Transações de BRZ, stablecoin pareada em real, triplica em 2022

O número registrado de operações da BRZ (Brazilian Digital Token), principal stablecoin pareada ao real, praticamente triplicou entre 2021 e 2022. Entre janeiro e abril de 2021 foram 64.672 transações, enquanto no mesmo período de 2022 foram 194.897. Há indícios também que mais usuários do varejo fizeram transações. A cripto é emitida pela Transfero, um ecossistema de soluções financeiras baseadas em moedas digitais e quem foco em B2B.

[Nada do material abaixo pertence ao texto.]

-- ==== Sys2Proof/Laws/Frames.lean ====
section
/-! SUPPORT. One frame lemma per shared update: what it leaves alone. -/

namespace Sys2Proof.Safety

open Sys2Proof.Machine

/-! ## Nothing outside the voices -/

theorem SameShared.refl (s : State) : SameShared s s := ⟨rfl, rfl, rfl, rfl, rfl, rfl, rfl, fun _ _ => rfl, rfl⟩

theorem SameShared.setVoice (s : State) (v : VoiceIdx) (x : Voice) : SameShared s (s.setVoice v x) :=
  ⟨rfl, rfl, rfl, rfl, rfl, rfl, rfl, fun _ _ => rfl, rfl⟩

theorem SameShared.mapVoices (s : State) (f : VoiceIdx → Voice → Voice) : SameShared s (s.mapVoices f) :=
  ⟨rfl, rfl, rfl, rfl, rfl, rfl, rfl, fun _ _ => rfl, rfl⟩

theorem SameShared.setRet {s t : State} (h : SameShared s t) (r : RetVal) : SameShared s (t.setRet r) :=
  ⟨h.lfo, h.seed, h.engine, h.derived, h.params, h.refused, h.firstRefused, h.words, h.port⟩

theorem SameShared.raisePeriodLow {s t : State} (h : SameShared s t) (b : Bool) : SameShared s (t.raisePeriodLow b) :=
  ⟨h.lfo, h.seed, h.engine, h.derived, h.params, h.refused, h.firstRefused, h.words, h.port⟩

theorem SameOtherVoices.setVoice (s : State) (v : VoiceIdx) (x : Voice) : SameOtherVoices v s (s.setVoice v x) :=
  fun w h => State.voice_setVoice_ne s v w x h

/-! ## One unit of one voice -/

theorem OnlyOsc.setOsc (x : Voice) (o : OscId) (y : Osc) : OnlyOsc o x (x.setOsc o y) := by
  constructor <;> (try intro p hp) <;> simp [*]

theorem OnlyFilter.setFilter (x : Voice) (y : Filter) : OnlyFilter x (x.setFilter y) := by
  constructor <;> (try intro o; cases o) <;> rfl

theorem OnlyEnv.setEnv (x : Voice) (y : Env) : OnlyEnv x (x.setEnv y) := by
  constructor <;> (try intro o; cases o) <;> rfl

theorem oscFrame_updOsc (s : State) (v : VoiceIdx) (o : OscId) (f : Osc → Osc) : OscFrame v o s (s.updOsc v o f) :=
  ⟨SameShared.setVoice _ _ _, SameOtherVoices.setVoice _ _ _, by
    rw [State.updOsc_voice_same]; exact OnlyOsc.setOsc _ _ _⟩

theorem oscFrame_putOscStep (s : State) (v : VoiceIdx) (o : OscId) (r : OscStep) : OscFrame v o s (s.putOscStep v o r) :=
  ⟨((SameShared.setVoice _ _ _).raisePeriodLow _).setRet _, SameOtherVoices.setVoice _ _ _,
    (oscFrame_updOsc s v o fun _ => r.osc).voice⟩

theorem filterFrame_updFilter (s : State) (v : VoiceIdx) (f : Filter → Filter) : FilterFrame v s (s.updFilter v f) :=
  ⟨SameShared.setVoice _ _ _, SameOtherVoices.setVoice _ _ _, by
    rw [State.updFilter_voice_same]; exact OnlyFilter.setFilter _ _, rfl⟩

theorem FilterFrame.setRet {v : VoiceIdx} {s t : State} (h : FilterFrame v s t) (r : RetVal) :
    FilterFrame v s (t.setRet r) := ⟨h.shared.setRet r, h.others, h.voice, h.periodLow⟩

theorem envFrame_updEnv (s : State) (v : VoiceIdx) (f : Env → Env) : EnvFrame v s (s.updEnv v f) :=
  ⟨SameShared.setVoice _ _ _, SameOtherVoices.setVoice _ _ _, by
    rw [State.updEnv_voice_same]; exact OnlyEnv.setEnv _ _, rfl⟩

theorem EnvFrame.setRet {v : VoiceIdx} {s t : State} (h : EnvFrame v s t) (r : RetVal) : EnvFrame v s (t.setRet r) :=
  ⟨h.shared.setRet r, h.others, h.voice, h.periodLow⟩

theorem voiceFrame_setVoice (s : State) (v : VoiceIdx) (x : Voice) : VoiceFrame v s (s.setVoice v x) :=
  ⟨SameShared.setVoice _ _ _, SameOtherVoices.setVoice _ _ _, rfl⟩

theorem voicesFrame_mapVoices (s : State) (f : VoiceIdx → Voice → Voice) : VoicesFrame s (s.mapVoices f) :=
  ⟨SameShared.mapVoices _ _, rfl⟩

end Sys2Proof.Safety
end

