/-- The level is at least `2·SILENCE`. -/
theorem isActive_attack {e : Env} (h : e.level.ge K.zero = true) : e.attack.isActive = true := by
  have hkick : F32.le (K.silence.add K.silence) e.attack.level = true := by
    rw [Env.attack, twiceSilence_eq]
    exact F32.le_add_normal h (by decide)
  exact F32.lt_trans_le (by decide +kernel) hkick

theorem isInAttack_attack (e : Env) : e.attack.isInAttack = true :=
  show K.two.ge K.two = true by decide +kernel

/-! ## The envelope that has been reset (42_envelope.md R268) -/

theorem isActive_envReset (e : Env) : e.envReset.isActive = false :=
  show K.zero.gt K.silence = false by decide +kernel

theorem isInAttack_envReset (e : Env) : e.envReset.isInAttack = false :=
  show K.zero.ge K.two = false by decide +kernel

/-! ## The predicates after an operation of the envelope (42_envelope.md R266, R267) -/

theorem execIsActive_updEnv (s : State) (v : VoiceIdx) (f : Env → Env) :
    execIsActive v (s.updEnv v f) = .next ((s.updEnv v f).setRet (.flag (f (s.voice v).env).isActive)) := by
  rw [execIsActive, updEnv_env_same]

theorem execIsInAttack_updEnv (s : State) (v : VoiceIdx) (f : Env → Env) :
    execIsInAttack v (s.updEnv v f) = .next ((s.updEnv v f).setRet (.flag (f (s.voice v).env).isInAttack)) := by
  rw [execIsInAttack, updEnv_env_same]

end Sys2Proof.Machine

/-! ## The obligations -/

namespace Sys2Proof

open Sys2Proof.Machine Sys2Proof.Safety

/-- Settles O20: a level not below 0.0 is at least `2·SILENCE` after the kick, so above `SILENCE`; the new target is 2.0. -/
theorem attackKicksTheLevel : Obligations.AttackKicksTheLevel := by
  intro s v
  refine ⟨_, _, _, rfl, envFrame_updEnv s v Env.attack, execIsActive_updEnv s v Env.attack,
    execIsInAttack_updEnv s v Env.attack, ?_⟩
  rw [updEnv_env_same]
  refine ⟨rfl, attack_level_of_zero, fun h => ⟨?_, ?_⟩⟩
  · rw [State.setRet_ret, isActive_attack h]
  · rw [State.setRet_ret, isInAttack_attack]

/-- Settles O21: the envelope stored and the word returned are those of R262's step. -/
theorem nextValueStepsTheEnvelope : Obligations.NextValueStepsTheEnvelope := by
  intro s v
  refine ⟨_, rfl, (envFrame_updEnv s v Env.nextValue).setRet _, rfl, ?_⟩
  rw [State.setRet_voice, updEnv_env_same]
  rfl

/-- Settles O23: each predicate returns its comparison, and both comparisons fail with the registers at 0.0. -/
theorem statusPredicatesAndEnvReset : Obligations.StatusPredicatesAndEnvReset := by
  intro s v
  refine ⟨rfl, rfl, F32.lt_nan_right K.silence, _, rfl, envFrame_updEnv s v Env.envReset, updEnv_env_same s v _, ?_, ?_⟩
  · exact (execIsActive_updEnv s v Env.envReset).trans (by rw [isActive_envReset]; rfl)
  · exact (execIsInAttack_updEnv s v Env.envReset).trans (by rw [isInAttack_envReset]; rfl)

end Sys2Proof
end

section
/-! SUPPORT AND OBLIGATIONS O24 AND O25: the LFO and the noise generator (43_lfo_noise.md). First that dividing a whole number
up to `2^24` by `2^24` is exact, then the tick case by case and the noise sample, then the statements. -/

namespace Sys2Proof.F32

/-! ## Exact division by `2^24` (43_lfo_noise.md R296) -/

/-- A whole multiple of the least normal value is zero or normal, so no flushing touches it. -/
theorem flush_of_units_multiple {s : Bool} {e : Fin 255} {f : BitVec 23} {n k : Nat} (hk : 23 ≤ k)
    (h : units e f = n * 2 ^ k) : flush (.num s e f) = .num s e f := by
  obtain rfl | hn := Nat.eq_zero_or_pos n
  · obtain ⟨-, rfl⟩ := (units_zero_iff e f).mp (by rw [h, Nat.zero_mul])
    exact flush_of_normal (by simp [isSubnormal])
  · refine flush_of_normal_units ?_
    calc 2 ^ 23 ≤ 2 ^ k := Nat.pow_le_pow_right (by decide) hk
      _ ≤ n * 2 ^ k := Nat.le_mul_of_pos_left _ hn
      _ = units e f := h.symm

/-- A magnitude `|i|·2^k` with the sign of `i` is the value `i·2^k`. -/
theorem signed_of_units_multiple {i : Int} {e : Fin 255} {f : BitVec 23} {k : Nat} (h : units e f = i.natAbs * 2 ^ k) :
    signed (decide (i < 0)) e f = i * 2 ^ k := by
  by_cases hi : i < 0
  · simp [signed, h, hi, abs_of_neg]
  · simp [signed, h, hi, abs_of_nonneg (not_lt.mp hi)]

/-- `NOISE_SCALE` is `2^24`, that is `2^173` units. -/
theorem noiseScale_eq : K.noiseScale = .num false 151 0 := by decide +kernel

theorem units_noiseScale : units 151 0 = 2 ^ 173 := by decide +kernel

/-- The quotient of the magnitudes `n` and `2^24` is `n·2^-24`, which is a value. -/
theorem divExact_noiseScale {s : Bool} {e e' : Fin 255} {f f' : BitVec 23} {n : Nat} (h : units e f = n * 2 ^ 149)
    (h' : units e' f' = n * 2 ^ 125) : divExact (.num s e f) (.num false 151 0) = .num s e' f' := by
  have hquot : n * 2 ^ 149 * 2 ^ 149 = n * 2 ^ 125 * 2 ^ 173 := by ring
  rw [divExact, units_noiseScale, if_neg (Nat.two_pow_pos 173).ne', Bool.xor_false]
  exact round_exact s _ _ (Nat.two_pow_pos 173) e' f' (by rw [h, h', hquot])

/-- `float(i) ⊘ 2^24` is exactly `i·2^-24`. -/
theorem ofInt_div_noiseScale {i : Int} (hi : i.natAbs ≤ 2 ^ 24) :
    ∃ s e f, (ofInt i).div K.noiseScale = .num s e f ∧ signed s e f = i * 2 ^ 125 := by
  obtain ⟨e, f, hu⟩ := exists_units 149 i.natAbs hi (by decide)
  obtain ⟨e', f', hu'⟩ := exists_units 125 i.natAbs hi (by decide)
  refine ⟨decide (i < 0), e', f', ?_, signed_of_units_multiple hu'⟩
  rw [ofInt, round_whole hu, noiseScale_eq, div, flush_of_units_multiple (by decide) hu,
    flush_of_normal_units (by rw [units_noiseScale]; decide), divExact_noiseScale hu hu',
    flush_of_units_multiple (by decide) hu']

end Sys2Proof.F32

namespace Sys2Proof.Machine

/-! ## The tick (43_lfo_noise.md R291) -/

variable {s : State}

theorem lfoTick_of_tick (h : s.lfo.step - 1 ≤ 0) :
    s.lfoTick = (s.setLfo s.lfoTicked).mapVoices fun _ x => (s.setLfo s.lfoTicked).tickVoice x := if_pos h

theorem lfoTick_of_not_tick (h : ¬ s.lfo.step - 1 ≤ 0) : s.lfoTick = s.setLfo { s.lfo with step := s.lfo.step - 1 } :=
  if_neg h

theorem lfoTick_frame (s : State) : s.lfoTick = { s with lfo := s.lfoTick.lfo, voices := s.lfoTick.voices } := by
  by_cases h : s.lfo.step - 1 ≤ 0
  · rw [lfoTick_of_tick h]; rfl
  · rw [lfoTick_of_not_tick h]; rfl

theorem tickVoice_of_active {x : Voice} (h : x.env.isActive = true) :
    s.tickVoice x = s.applyCutoff (s.refreshVoice
      { x with osc1 := { x.osc1 with modulation := s.lfo.vib }, osc2 := { x.osc2 with modulation := s.lfo.vib } }) :=
  if_pos h

theorem tickVoice_of_inactive {x : Voice} (h : ¬ x.env.isActive = true) : s.tickVoice x = x := if_neg h

/-! ## The noise sample (43_lfo_noise.md R296) -/

theorem lcgNext_eq_ofNat (w : Word32) : lcgNext w = BitVec.ofNat 32 ((w.toNat * 196314165 + 907633515) % 2 ^ 32) := by
  refine BitVec.eq_of_toNat_eq ?_
  rw [lcgNext, BitVec.toNat_add, BitVec.toNat_mul, BitVec.toNat_ofNat, Nat.mod_mod, Nat.mod_add_mod]
  rfl

/-- The sample's numerator `(w >> 7) - 2^24` is exact as a binary32 value. -/
theorem noiseSample_exact (w : Word32) :
    ∃ neg e f, noiseSample w = .num neg e f ∧ F32.signed neg e f = ((w.toNat / 128 : Int) - 16777216) * 2 ^ 125 := by
  have hw : w.toNat < 2 ^ 32 := w.isLt
  have ht : ((w >>> 7).toNat : Int) = (w.toNat / 128 : Int) := by
    rw [BitVec.toNat_ushiftRight, Nat.shiftRight_eq_div_pow]; rfl
  rw [noiseSample, ht]
  exact F32.ofInt_div_noiseScale (by omega)

theorem setSeed_setRet_frame (s : State) (w : Word32) (r : RetVal) :
    (s.setSeed w).setRet r =
      { s with seed := ((s.setSeed w).setRet r).seed, ret := ((s.setSeed w).setRet r).ret } := rfl

end Sys2Proof.Machine

/-! ## The obligations -/

namespace Sys2Proof

open Sys2Proof.Machine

O número de transações neste ano supera o de USD Coin (USDC), uma das referências em criptomoedas que tentam ser pareadas ao dólar e que chegou a 88.456. Theter (USDT), maior stablecoin, registrou 285.673 operações no período.

Em valores, as operações com BRZ de janeiro a abril de 2022 chegaram a R$ 2,4 bilhões, enquanto em igual período de 2021 foram R$ 1,33 bilhão. No total, há R$995,600,918 de BRZ em circulação.

“O BRZ está seguindo a trajetória para a qual foi desenhado, ou seja, para ampliar as alternativas de negociação dos investidores brasileiros e conectar o mercado local com as exchanges globais”, disse Safiri Felix, diretor de Produtos e Parcerias da Transfero.

Uma das informações da Receita Federal é de que o valor médio por transação de BRZ caiu. Em dezembro de 2019, o valor era de R$ 528,65 mil. Já em abril de 2022, era de R$ 13.060,44. Para Felix, está aí um indicador de maior entrada de investidores de varejo no mercado.